BEGIN Material provided

-- ==== Sys2Proof/Machine/Ops.lean ====
section
/-! DEFINITION. Named operations over the device: bytes and fields, the store in canonical form, poison, store
addresses and their homes, extents and translation, free draws, and look-ups of contexts, slots and records. -/

namespace Sys2Proof.Machine

/-! ### Bytes (R14: little-endian) -/

/-- The number a little-endian byte list spells. -/
def leNat : List Byte → Nat
  | [] => 0
  | b :: bs => b.toNat + 256 * leNat bs

/-- `w` little-endian bytes of a number. -/
def natLe : Nat → Nat → List Byte
  | _, 0 => []
  | n, w + 1 => BitVec.ofNat 8 n :: natLe (n / 256) w

/-- The bytes from `off`, `len` of them. -/
def slice (bs : List Byte) (off len : Nat) : List Byte :=
  (bs.drop off).take len

/-- The little-endian field of `len` bytes at `off`. -/
def fieldAt (bs : List Byte) (off len : Nat) : Nat :=
  leNat (slice bs off len)

/-- Whether bytes `lo` up to (not including) `hi` are all zero (R16). -/
def zeros (bs : List Byte) (lo hi : Nat) : Bool :=
  (slice bs lo (hi - lo)).all (· == 0)

/-- Bits [hi:lo] of a number. -/
def bits (n hi lo : Nat) : Nat :=
  n / 2 ^ lo % 2 ^ (hi - lo + 1)

/-- Bit `i` of a number. -/
def bit (n i : Nat) : Bool :=
  n.testBit i

/-- A number rounded up to a multiple. -/
def roundUp (n m : Nat) : Nat :=
  (n + m - 1) / m * m

/-- Quotient rounded up. -/
def ceilDiv (n m : Nat) : Nat :=
  (n + m - 1) / m

/-- A byte list padded with zeros to a multiple. -/
def padTo (bs : List Byte) (m : Nat) : List Byte :=
  bs ++ List.replicate (roundUp bs.length m - bs.length) 0

/-- A list cut into pieces of `n` (fuel bounds the number of pieces). -/
def chunksOf {α : Type} (n : Nat) : Nat → List α → List (List α)
  | 0, _ => []
  | _ + 1, [] => []
  | fuel + 1, x :: xs => (x :: xs).take n :: chunksOf n fuel ((x :: xs).drop n)

/-- A list cut into pieces of `n`. -/
def chunks {α : Type} (n : Nat) (xs : List α) : List (List α) :=
  chunksOf n xs.length xs

/-- Cut pieces of work at `n` units: pairs of a start and a length. -/
def pieces (total n : Nat) : List (Nat × Nat) :=
  (List.range (ceilDiv total n)).map fun i => (i * n, min n (total - i * n))

/-- The element at `i`, or a default. -/
def at! {α : Type} (xs : List α) (i : Nat) (dflt : α) : α :=
  (xs[i]?).getD dflt

/-- Replace the first element that satisfies a test. -/
def replaceFirst {α : Type} (p : α → Bool) (y : α) : List α → List α
  | [] => []
  | x :: xs => if p x then y :: xs else x :: replaceFirst p y xs

/-- Change every element that satisfies a test. -/
def modifyAll {α : Type} (p : α → Bool) (f : α → α) (xs : List α) : List α :=
  xs.map fun x => if p x then f x else x

/-- Insert by a key in rising order, replacing an equal key. -/
def insertBy {α : Type} (key : α → Nat) (y : α) : List α → List α
  | [] => [y]
  | x :: xs => if key y < key x then y :: x :: xs else if key y = key x then y :: xs else x :: insertBy key y xs

/-- Stable insertion by a strict order. -/
def insertOrd {α : Type} (lt : α → α → Bool) (y : α) : List α → List α
  | [] => [y]
  | x :: xs => if lt y x then y :: x :: xs else x :: insertOrd lt y xs

/-- Stable insertion sort: structural, so that the kernel can evaluate it. -/
def sortOrd {α : Type} (lt : α → α → Bool) (xs : List α) : List α :=
  xs.foldl (fun acc x => insertOrd lt x acc) []

/-- Whether a list holds no repeated element. -/
def noRepeat {α : Type} [BEq α] : List α → Bool
  | [] => true
  | x :: xs => !xs.contains x && noRepeat xs

/-- The number of set bits among the lowest `n`. -/
def popCount (mask n : Nat) : Nat :=
  ((List.range n).filter (bit mask)).length

/-- Serial comparison at a width (R79, R420): `s` is newer than `h`; half the range counts as older. -/
def newer {w : Nat} (s h : BitVec w) : Bool :=
  let d := (s - h).toNat
  decide (0 < d) && decide (d < 2 ^ (w - 1))

/-! ### The store: sparse bytes in canonical form -/

/-- The byte at an address; an unlisted address reads 0 (R440, R291: store is written with zeros before it serves). -/
def memGet (m : List Host.Cell) (a : Nat) : Byte :=
  match m with
  | [] => 0
  | (k, v) :: t => if k = a then v else memGet t a

/-- Write one byte, keeping addresses rising and no zero listed. -/
def memSet (m : List Host.Cell) (a : Nat) (b : Byte) : List Host.Cell :=
  match m with
  | [] => if b = 0 then [] else [(a, b)]
  | (k, v) :: t =>
    if a < k then (if b = 0 then (k, v) :: t else (a, b) :: (k, v) :: t)
    else if a = k then (if b = 0 then t else (a, b) :: t)
    else (k, v) :: memSet t a b

/-- Write bytes from an address upward. -/
def memWrite (m : List Host.Cell) (a : Nat) : List Byte → List Host.Cell
  | [] => m
  | b :: bs => memWrite (memSet m a b) (a + 1) bs

/-- Read `n` bytes from an address. -/
def memRead (m : List Host.Cell) (a n : Nat) : List Byte :=
  (List.range n).map fun i => memGet m (a + i)

/-- The canonical form: addresses strictly rising and no byte 0 listed. -/
def Memory.wf : List Host.Cell → Bool
  | [] => true
  | [(_, v)] => v != 0
  | (k, v) :: (k', v') :: t => v != 0 && decide (k < k') && Memory.wf ((k', v') :: t)

/-- Drop every listed byte of a range: the range then reads zeros (R291, R298: zeroing). -/
def memZero (m : List Host.Cell) (a n : Nat) : List Host.Cell :=
  m.filter fun c => c.1 < a || a + n ≤ c.1

/-! ### Free draws (log 5) -/

/-- Free bytes, for contents that this model has no bytes of (log 11). -/
def freeBytes (seed n : Nat) : List Byte := (List.range n).map (Config.freeByte seed)

/-! ### Store addresses and homes (R285, R353) -/

/-- The width g of COLL_CFG's WIDTH field (R381). -/
def widthOf (code : Nat) : Nat :=
  2 ^ (min code 4)

/-- Home member and member-local offset of an SA, for a widen group of `g` (R353). -/
def homeOf (g sa : Nat) : Nat × Nat :=
  let member := bits sa 55 52
  let off := sa % 2 ^ 51
  if bit sa 51 then
    let i := off / 4096
    (member + i % g, i / g * 4096 + off % 4096)
  else (member, off)

/-! ### Extents (R287, R293) -/

/-- The extent of a domain that holds a CVA. -/
def findExtent (es : List Extent) (dom cva : Nat) : Option Extent :=
  es.find? fun e => e.domain == dom && decide (e.cva ≤ cva) && decide (cva < e.cva + e.len)

/-- The extents that cover a CVA range in order, or the first CVA not mapped (R293). -/
def coverFrom (es : List Extent) (dom : Nat) : Nat → Nat → Nat → Except Nat (List Extent)
  | 0, cva, _ => .error cva
  | fuel + 1, cva, len =>
    match findExtent es dom cva with
    | none => .error cva
    | some e =>
      let stop := e.cva + e.len
      if cva + len ≤ stop then .ok [e]
      else
        match coverFrom es dom fuel stop (cva + len - stop) with
        | .ok rest => .ok (e :: rest)
        | .error c => .error c

/-- `coverFrom` with fuel enough for every extent of the list. -/
def cover (es : List Extent) (dom cva len : Nat) : Except Nat (List Extent) :=
  if len = 0 then .ok [] else coverFrom es dom (es.length + 1) cva len

/-- The SA spans of a CVA range through a list of extents; the part that is not mapped has none. -/
def spansOf (es : List Extent) (dom cva len : Nat) : List Span :=
  match cover es dom cva len with
  | .error _ => []
  | .ok xs => xs.map fun e =>
      let lo := max e.cva cva
      let hi := min (e.cva + e.len) (cva + len)
      { sa := e.sa + (lo - e.cva), len := hi - lo }

/-- The SA of one CVA. -/
def saOf (es : List Extent) (dom cva : Nat) : Option Nat :=
  (findExtent es dom cva).map fun e => e.sa + (cva - e.cva)

/-- Two ranges share an address. -/
def overlap (a la b lb : Nat) : Bool :=
  decide (a < b + lb) && decide (b < a + la)

/-- Whether an extent touches a CVA range of its domain. -/
def Extent.touches (e : Extent) (dom cva len : Nat) : Bool :=
  e.domain == dom && overlap e.cva e.len cva len

/-- The code of an extent's rights (R287). -/
def Rights.code : Rights → Nat
  | .writable => 1 | .readOnly => 2 | .sealed => 3 | .vitrine => 4

/-- Whether the rights admit writes (R287). -/
def Rights.writes : Rights → Bool
  | .writable => true | .vitrine => true | _ => false

/-- The sectors a span touches (R111). -/
def sectorsOf (s : Span) : List Nat :=
  if s.len = 0 then [] else
    (List.range ((s.sa + s.len - 1) / 32 - s.sa / 32 + 1)).map (· + s.sa / 32)

/-- The 64 KiB granules a span touches (R254). -/
def granulesOf (s : Span) : List Nat :=
  if s.len = 0 then [] else
    (List.range ((s.sa + s.len - 1) / 65536 - s.sa / 65536 + 1)).map (· + s.sa / 65536)

/-- The part of a span inside a range. -/
def Span.clip (s : Span) (a n : Nat) : Span :=
  let lo := max s.sa a
  { sa := lo, len := min (s.sa + s.len) (a + n) - lo }

/-! ### Poison (R386, R387, R344) -/

/-- Mark a sector poisoned: its bytes become zero (R386). -/
def Dev.poisonSector (d : Dev) (sec : Nat) : Dev :=
  { d with mem := memZero d.mem (sec * 32) 32, poison := insertBy id sec d.poison }

/-- Whether an SA lies in a VITRINE extent, whose poison follows the 64-byte line (R344). -/
def Dev.inVitrine (d : Dev) (sa : Nat) : Bool :=
  d.extents.any fun e => e.rights == .vitrine && decide (e.sa ≤ sa) && decide (sa < e.sa + e.len)

/-- Whether a write of `[a, a+n)` replaces a sector's poison: it covers all 32 bytes, or all 64 in the vitrine. -/
def Dev.clears (d : Dev) (a n sec : Nat) : Bool :=
  if d.inVitrine (sec * 32) then
    decide (a ≤ sec / 2 * 64) && decide (sec / 2 * 64 + 64 ≤ a + n)
  else decide (a ≤ sec * 32) && decide (sec * 32 + 32 ≤ a + n)

/-- A write to this member's store at a local offset: bytes applied, poison of wholly covered sectors replaced. -/
def Dev.write (d : Dev) (a : Nat) (bs : List Byte) : Dev :=
  { d with mem := memWrite d.mem a bs, poison := d.poison.filter fun sec => !(d.clears a bs.length sec) }

/-- Whether a span meets a poisoned sector. -/
def Dev.poisonedIn (d : Dev) (s : Span) : Bool :=
  d.poison.any fun sec => overlap (sec * 32) 32 s.sa s.len

/-- Whether any of the spans meets a poisoned sector. -/
def Dev.poisonedAny (d : Dev) (ss : List Span) : Bool :=
  ss.any d.poisonedIn

/-- A fresh or freed store range: zeros, good checks (R291, R298). -/
def Dev.zeroRange (d : Dev) (a n : Nat) : Dev :=
  { d with mem := memZero d.mem a n, poison := d.poison.filter fun sec => !(overlap (sec * 32) 32 a n) }

/-! ### Look-ups -/

/-- The DOMAINS record in force of a domain. -/
def Dev.domainRec (d : Dev) (dom : Nat) : Option DomainRec :=
  d.image.bind fun i => i.domains.find? (·.domain == dom)

/-- The rights a host identity holds in a domain (R47). -/
def Dev.rightsOf (d : Dev) (host dom : Nat) : Nat :=
  match d.image with
  | none => 0
  | some i =>
    match i.grants.find? fun g => g.host == host && g.domain == dom with
    | none => 0
    | some g => g.rights

/-- Whether the image knows a host identity (R302). -/
def Dev.knows (d : Dev) (host : Nat) : Bool :=
  match d.image with
  | none => false
  | some i => i.grants.any (·.host == host)

/-- Whether a host identity holds right [3] (R47), or is a fused management identity while no image is in force (R64). -/
def Dev.manages (d : Dev) (host : Nat) : Bool :=
  match d.image with
  | none => d.fuses.managers.contains host
  | some i => i.grants.any fun g => g.host == host && bit g.rights 3

/-- An open context. -/
def Dev.ctx? (d : Dev) (c : Nat) : Option Context :=
  d.ctxs.find? (·.num == c)

/-- The number of the context that holds, on the session's owner, what belongs to a context of another front member (R166). -/
def guestNum (front ctx : Nat) : Nat := 65536 * (1 + front) + ctx

/-- Whether a context stands for one that another member fronts: no host knows it. -/
def Context.isGuest (c : Context) : Bool := decide (65536 ≤ c.num)

/-- A free slot of a newly opened context (R69). -/
def Slot.fresh : Slot :=
  { state := .free, reason := .none, status := none, seq := 0, compl := 0, steps := 0, verb := 0, prio := 0,
    held := false, cmd := none }

/-- The slot a reference names. -/
def Dev.slot? (d : Dev) (r : SlotRef) : Option Slot :=
  (d.ctx? r.ctx).bind fun c => c.slots[r.slot]?

/-- The command in a slot. -/
def Dev.cmd? (d : Dev) (r : SlotRef) : Option Cmd :=
  (d.slot? r).bind (·.cmd)

/-- Change a context. -/
def Dev.modCtx (d : Dev) (c : Nat) (f : Context → Context) : Dev :=
  { d with ctxs := modifyAll (·.num == c) f d.ctxs }

/-- Change a slot. -/
def Dev.modSlot (d : Dev) (r : SlotRef) (f : Slot → Slot) : Dev :=
  d.modCtx r.ctx fun c => { c with slots := c.slots.modify r.slot f }

/-- Change the command a slot holds. -/
def Dev.modCmd (d : Dev) (r : SlotRef) (f : Cmd → Cmd) : Dev :=
  d.modSlot r fun s => { s with cmd := s.cmd.map f }

/-- The domain that owns a context; 0xFFFF for none. -/
def Dev.domainOf (d : Dev) (r : SlotRef) : Nat :=
  ((d.ctx? r.ctx).map (·.domain)).getD 0xFFFF

/-- Every slot reference whose slot satisfies a test, in the order of contexts and slots. -/
def Dev.slotsWhere (d : Dev) (p : Context → Slot → Bool) : List SlotRef :=
  d.ctxs.flatMap fun c =>
    (List.range c.slots.length).filterMap fun i =>
      match c.slots[i]? with
      | some s => if p c s then some { ctx := c.num, slot := i } else none
      | none => none

/-- Whether the device runs commands and events: powered, out of reset, not stopped (R465, R472, R475). -/
def Dev.live (d : Dev) : Bool :=
  d.acc.powered && !d.acc.resetLow && !d.power.tripped && !d.power.railFault

/-- Whether a port's link is trained and its PERST_N released (R88). -/
def Dev.portUp (d : Dev) (p : Nat) : Bool :=
  d.ports.any fun q => q.index == p && q.perstReleased && (q.link == .l0 || q.link == .l1)

/-- Whether admission runs: AVAILABLE_PARTIAL or FULL, ACTIVE and not entering a sleep state (R424, R457). -/
def Dev.admits (d : Dev) : Bool :=
  (d.acc.state == .availablePartial || d.acc.state == .availableFull) && d.power.device == .active

/-- Working Curator pairs; a GATED west wing counts as two (R23, R453). -/
def Dev.workingPairs (d : Dev) : Nat :=
  (d.pairs.filter fun p => p.works || (d.power.west != .on && decide (2 ≤ p.index))).length

/-- Time moves forward only (R496, log 4). -/
def Dev.atTime (d : Dev) (t : Nat) : Dev :=
  { d with now := max d.now t }

/-! ### The wrappers of a meaning -/

/-- A meaning that acts whatever the device's state. -/
def always (f : Dev → Dev) (s : State) : Host.Outcome State Fault Refusal :=
  .next { s with dev := f s.dev }

/-- A meaning of a live device: a device without power, in reset or stopped does nothing (R465, R472, R475). -/
def whenLive (f : Dev → Dev) (s : State) : Host.Outcome State Fault Refusal :=
  .next { s with dev := if s.dev.live then f s.dev else s.dev }

/-- The movers that the fuses or a test disable (R430, R431). -/
def Dev.badMovers (d : Dev) : Nat := Nat.lor d.fuses.badMovers d.acc.failedMovers % 2 ^ 32

/-- The scanners that the fuses or a test disable (R430, R431). -/
def Dev.badScanners (d : Dev) : Nat := Nat.lor d.fuses.badScanners d.acc.failedScanners % 2 ^ 8

end Sys2Proof.Machine
end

END Material provided

- [Task prompt]:
The required answer is the run of lines above, starting at the line with "touches (R111). -/" and ending at the line with "memZero d.mem (sec", reproduced exactly with both ends.

- [Exercise solution]:
/-- The sectors a span touches (R111). -/
def sectorsOf (s : Span) : List Nat :=
  if s.len = 0 then [] else
    (List.range ((s.sa + s.len - 1) / 32 - s.sa / 32 + 1)).map (· + s.sa / 32)

/-- The 64 KiB granules a span touches (R254). -/
def granulesOf (s : Span) : List Nat :=
  if s.len = 0 then [] else
    (List.range ((s.sa + s.len - 1) / 65536 - s.sa / 65536 + 1)).map (· + s.sa / 65536)

/-- The part of a span inside a range. -/
def Span.clip (s : Span) (a n : Nat) : Span :=
  let lo := max s.sa a
  { sa := lo, len := min (s.sa + s.len) (a + n) - lo }

/-! ### Poison (R386, R387, R344) -/

/-- Mark a sector poisoned: its bytes become zero (R386). -/
def Dev.poisonSector (d : Dev) (sec : Nat) : Dev :=
  { d with mem := memZero d.mem (sec * 32) 32, poison := insertBy id sec d.poison }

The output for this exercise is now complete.